→ Assignment:
The data is to be set down once more, exactly as it reads.

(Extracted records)
= Beginning of Section =
/-! ## Strings -/

/-- The ten string instructions without a repeat prefix: one element moved, compared, stored, loaded or
scanned, with the bus calls that takes and no other, and SI and DI advanced by the width, up or down as DF says. The
segments are the spec's decision D20 (log 10). -/
def Obligations.StringOnce : Prop :=
  ∀ s : State, s.rep = .none →
    let src := phys (match s.segOverride with
      | some g => s.sreg g
      | none => s.sreg .ds) (s.r16 .si)
    let dst := phys (s.sreg .es) (s.r16 .di)
    let by_ := fun (n v : Word) => if s.flags.df then v - n else v + n
    let a8 := s.readByte src
    let a16 := s.readWord src
    let b8 := (s.afterReadByte src).readByte dst
    let b16 := (s.afterReadWord src).readWord dst
    (∃ t, exec .movsb s = .next t ∧ t.HoldsByte dst a8 ∧ t.flags = s.flags ∧
      t.r16 .si = by_ 1 (s.r16 .si) ∧ t.r16 .di = by_ 1 (s.r16 .di) ∧
      s.Calls t [.writeByte dst a8, .readByte src a8]) ∧
    (∃ t, exec .movsw s = .next t ∧ t.HoldsWord dst a16 ∧ t.flags = s.flags ∧
      t.r16 .si = by_ 2 (s.r16 .si) ∧ t.r16 .di = by_ 2 (s.r16 .di) ∧
      s.Calls t [.writeWord dst a16, .readWord src a16]) ∧
    (∃ t, exec .cmpsb s = .next t ∧ t.flags = subFlags s.params.afMode a8 b8 false s.flags ∧
      t.r16 .si = by_ 1 (s.r16 .si) ∧ t.r16 .di = by_ 1 (s.r16 .di) ∧
      s.Calls t [.readByte dst b8, .readByte src a8]) ∧
    (∃ t, exec .cmpsw s = .next t ∧ t.flags = subFlags s.params.afMode a16 b16 false s.flags ∧
      t.r16 .si = by_ 2 (s.r16 .si) ∧ t.r16 .di = by_ 2 (s.r16 .di) ∧
      s.Calls t [.readWord dst b16, .readWord src a16]) ∧
    (∃ t, exec .stosb s = .next t ∧ t.HoldsByte dst (s.r8 .al) ∧ t.flags = s.flags ∧
      t.r16 .di = by_ 1 (s.r16 .di) ∧ s.Calls t [.writeByte dst (s.r8 .al)]) ∧
    (∃ t, exec .stosw s = .next t ∧ t.HoldsWord dst (s.r16 .ax) ∧ t.flags = s.flags ∧
      t.r16 .di = by_ 2 (s.r16 .di) ∧ s.Calls t [.writeWord dst (s.r16 .ax)]) ∧
    (∃ t, exec .lodsb s = .next t ∧ t.r8 .al = a8 ∧ t.flags = s.flags ∧
      t.r16 .si = by_ 1 (s.r16 .si) ∧ s.Calls t [.readByte src a8]) ∧
    (∃ t, exec .lodsw s = .next t ∧ t.r16 .ax = a16 ∧ t.flags = s.flags ∧
      t.r16 .si = by_ 2 (s.r16 .si) ∧ s.Calls t [.readWord src a16]) ∧
    (∃ t, exec .scasb s = .next t ∧
      t.flags = subFlags s.params.afMode (s.r8 .al) (s.readByte dst) false s.flags ∧
      t.r16 .di = by_ 1 (s.r16 .di) ∧ s.Calls t [.readByte dst (s.readByte dst)]) ∧
    (∃ t, exec .scasw s = .next t ∧
      t.flags = subFlags s.params.afMode (s.r16 .ax) (s.readWord dst) false s.flags ∧
      t.r16 .di = by_ 2 (s.r16 .di) ∧ s.Calls t [.readWord dst (s.readWord dst)])

/-- A repeated string instruction with CX = 0 does nothing but consume the prefix; with CX not 0 it is CX
counted down, one element, and then, unless CMPS or SCAS has met its zero flag, the same repeated
instruction again. That REPZ and REPNZ act alike on MOVS, STOS, LODS is the spec's decision D23 (log 10). -/
def Obligations.RepeatUnrolls : Prop :=
  ∀ (op : StringOp) (i : Instr) (s : State), i = op.instr8 ∨ i = op.instr16 → s.rep ≠ .none →
    (s.r16 .cx = 0 → exec i s = .next { s with rep := .none }) ∧
    (s.r16 .cx ≠ 0 → ∃ t, exec i { s.setR16 .cx (s.r16 .cx - 1) with rep := .none } = .next t ∧
      exec i s =
        if op.compares = true ∧ t.flags.zf = decide (s.rep = .repnz) then .next t
        else exec i { t with rep := s.rep })

/-- REP STOSB stores AL into exactly CX bytes from ES:DI in DF's direction, one call each in that order, and leaves
CX = 0, DI advanced by the count and the prefix consumed; REP STOSW makes one call for each of its CX words, changes
no byte outside them, and each of them holds AX when they share no byte (DI even and CX at most 0x8000). That REPNZ
acts as REP here is the spec's decision D23 (log 10). -/
def Obligations.RepeatedStore : Prop :=
  ∀ s : State, s.rep ≠ .none →
    (∃ t, exec .stosb s = .next t ∧
      (∀ k, k < (s.r16 .cx).toNat → t.HoldsByte (s.destAt 1 k) (s.r8 .al)) ∧
      (∀ pa, (∀ k, k < (s.r16 .cx).toNat → pa ≠ s.destAt 1 k) → t.memByte pa = s.memByte pa) ∧
      s.Calls t ((List.range (s.r16 .cx).toNat).map fun k => .writeByte (s.destAt 1 k) (s.r8 .al)).reverse ∧
      t.r16 .cx = 0 ∧ t.r16 .di = s.diAt 1 (s.r16 .cx).toNat ∧ t.rep = .none ∧ t.flags = s.flags) ∧
    (∃ t, exec .stosw s = .next t ∧
      ((s.r16 .di).toNat % 2 = 0 → (s.r16 .cx).toNat ≤ 0x8000 →
        ∀ k, k < (s.r16 .cx).toNat → t.HoldsWord (s.destAt 2 k) (s.r16 .ax)) ∧
      (∀ pa, (∀ k, k < (s.r16 .cx).toNat → pa ≠ s.destAt 2 k ∧ pa ≠ s.destAt 2 k + 1) →
        t.memByte pa = s.memByte pa) ∧
      s.Calls t ((List.range (s.r16 .cx).toNat).map fun k => .writeWord (s.destAt 2 k) (s.r16 .ax)).reverse ∧
      t.r16 .cx = 0 ∧ t.r16 .di = s.diAt 2 (s.r16 .cx).toNat ∧ t.rep = .none ∧ t.flags = s.flags)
= End of Section =
→ Answer space:
/-! ## Strings -/

/-- The ten string instructions without a repeat prefix: one element moved, compared, stored, loaded or
scanned, with the bus calls that takes and no other, and SI and DI advanced by the width, up or down as DF says. The
segments are the spec's decision D20 (log 10). -/
def Obligations.StringOnce : Prop :=
  ∀ s : State, s.rep = .none →
    let src := phys (match s.segOverride with
      | some g => s.sreg g
      | none => s.sreg .ds) (s.r16 .si)
    let dst := phys (s.sreg .es) (s.r16 .di)
    let by_ := fun (n v : Word) => if s.flags.df then v - n else v + n
    let a8 := s.readByte src
    let a16 := s.readWord src
    let b8 := (s.afterReadByte src).readByte dst
    let b16 := (s.afterReadWord src).readWord dst
    (∃ t, exec .movsb s = .next t ∧ t.HoldsByte dst a8 ∧ t.flags = s.flags ∧
      t.r16 .si = by_ 1 (s.r16 .si) ∧ t.r16 .di = by_ 1 (s.r16 .di) ∧
      s.Calls t [.writeByte dst a8, .readByte src a8]) ∧
    (∃ t, exec .movsw s = .next t ∧ t.HoldsWord dst a16 ∧ t.flags = s.flags ∧
      t.r16 .si = by_ 2 (s.r16 .si) ∧ t.r16 .di = by_ 2 (s.r16 .di) ∧
      s.Calls t [.writeWord dst a16, .readWord src a16]) ∧
    (∃ t, exec .cmpsb s = .next t ∧ t.flags = subFlags s.params.afMode a8 b8 false s.flags ∧
      t.r16 .si = by_ 1 (s.r16 .si) ∧ t.r16 .di = by_ 1 (s.r16 .di) ∧
      s.Calls t [.readByte dst b8, .readByte src a8]) ∧
    (∃ t, exec .cmpsw s = .next t ∧ t.flags = subFlags s.params.afMode a16 b16 false s.flags ∧
      t.r16 .si = by_ 2 (s.r16 .si) ∧ t.r16 .di = by_ 2 (s.r16 .di) ∧
      s.Calls t [.readWord dst b16, .readWord src a16]) ∧
    (∃ t, exec .stosb s = .next t ∧ t.HoldsByte dst (s.r8 .al) ∧ t.flags = s.flags ∧
      t.r16 .di = by_ 1 (s.r16 .di) ∧ s.Calls t [.writeByte dst (s.r8 .al)]) ∧
    (∃ t, exec .stosw s = .next t ∧ t.HoldsWord dst (s.r16 .ax) ∧ t.flags = s.flags ∧
      t.r16 .di = by_ 2 (s.r16 .di) ∧ s.Calls t [.writeWord dst (s.r16 .ax)]) ∧
    (∃ t, exec .lodsb s = .next t ∧ t.r8 .al = a8 ∧ t.flags = s.flags ∧
      t.r16 .si = by_ 1 (s.r16 .si) ∧ s.Calls t [.readByte src a8]) ∧
    (∃ t, exec .lodsw s = .next t ∧ t.r16 .ax = a16 ∧ t.flags = s.flags ∧
      t.r16 .si = by_ 2 (s.r16 .si) ∧ s.Calls t [.readWord src a16]) ∧
    (∃ t, exec .scasb s = .next t ∧
      t.flags = subFlags s.params.afMode (s.r8 .al) (s.readByte dst) false s.flags ∧
      t.r16 .di = by_ 1 (s.r16 .di) ∧ s.Calls t [.readByte dst (s.readByte dst)]) ∧
    (∃ t, exec .scasw s = .next t ∧
      t.flags = subFlags s.params.afMode (s.r16 .ax) (s.readWord dst) false s.flags ∧
      t.r16 .di = by_ 2 (s.r16 .di) ∧ s.Calls t [.readWord dst (s.readWord dst)])

/-- A repeated string instruction with CX = 0 does nothing but consume the prefix; with CX not 0 it is CX
counted down, one element, and then, unless CMPS or SCAS has met its zero flag, the same repeated
instruction again. That REPZ and REPNZ act alike on MOVS, STOS, LODS is the spec's decision D23 (log 10). -/
def Obligations.RepeatUnrolls : Prop :=
  ∀ (op : StringOp) (i : Instr) (s : State), i = op.instr8 ∨ i = op.instr16 → s.rep ≠ .none →
    (s.r16 .cx = 0 → exec i s = .next { s with rep := .none }) ∧
    (s.r16 .cx ≠ 0 → ∃ t, exec i { s.setR16 .cx (s.r16 .cx - 1) with rep := .none } = .next t ∧
      exec i s =
        if op.compares = true ∧ t.flags.zf = decide (s.rep = .repnz) then .next t
        else exec i { t with rep := s.rep })

/-- REP STOSB stores AL into exactly CX bytes from ES:DI in DF's direction, one call each in that order, and leaves
CX = 0, DI advanced by the count and the prefix consumed; REP STOSW makes one call for each of its CX words, changes
no byte outside them, and each of them holds AX when they share no byte (DI even and CX at most 0x8000). That REPNZ
acts as REP here is the spec's decision D23 (log 10). -/
def Obligations.RepeatedStore : Prop :=
  ∀ s : State, s.rep ≠ .none →
    (∃ t, exec .stosb s = .next t ∧
      (∀ k, k < (s.r16 .cx).toNat → t.HoldsByte (s.destAt 1 k) (s.r8 .al)) ∧
      (∀ pa, (∀ k, k < (s.r16 .cx).toNat → pa ≠ s.destAt 1 k) → t.memByte pa = s.memByte pa) ∧
      s.Calls t ((List.range (s.r16 .cx).toNat).map fun k => .writeByte (s.destAt 1 k) (s.r8 .al)).reverse ∧
      t.r16 .cx = 0 ∧ t.r16 .di = s.diAt 1 (s.r16 .cx).toNat ∧ t.rep = .none ∧ t.flags = s.flags) ∧
    (∃ t, exec .stosw s = .next t ∧
      ((s.r16 .di).toNat % 2 = 0 → (s.r16 .cx).toNat ≤ 0x8000 →
        ∀ k, k < (s.r16 .cx).toNat → t.HoldsWord (s.destAt 2 k) (s.r16 .ax)) ∧
      (∀ pa, (∀ k, k < (s.r16 .cx).toNat → pa ≠ s.destAt 2 k ∧ pa ≠ s.destAt 2 k + 1) →
        t.memByte pa = s.memByte pa) ∧
      s.Calls t ((List.range (s.r16 .cx).toNat).map fun k => .writeWord (s.destAt 2 k) (s.r16 .ax)).reverse ∧
      t.r16 .cx = 0 ∧ t.r16 .di = s.diAt 2 (s.r16 .cx).toNat ∧ t.rep = .none ∧ t.flags = s.flags)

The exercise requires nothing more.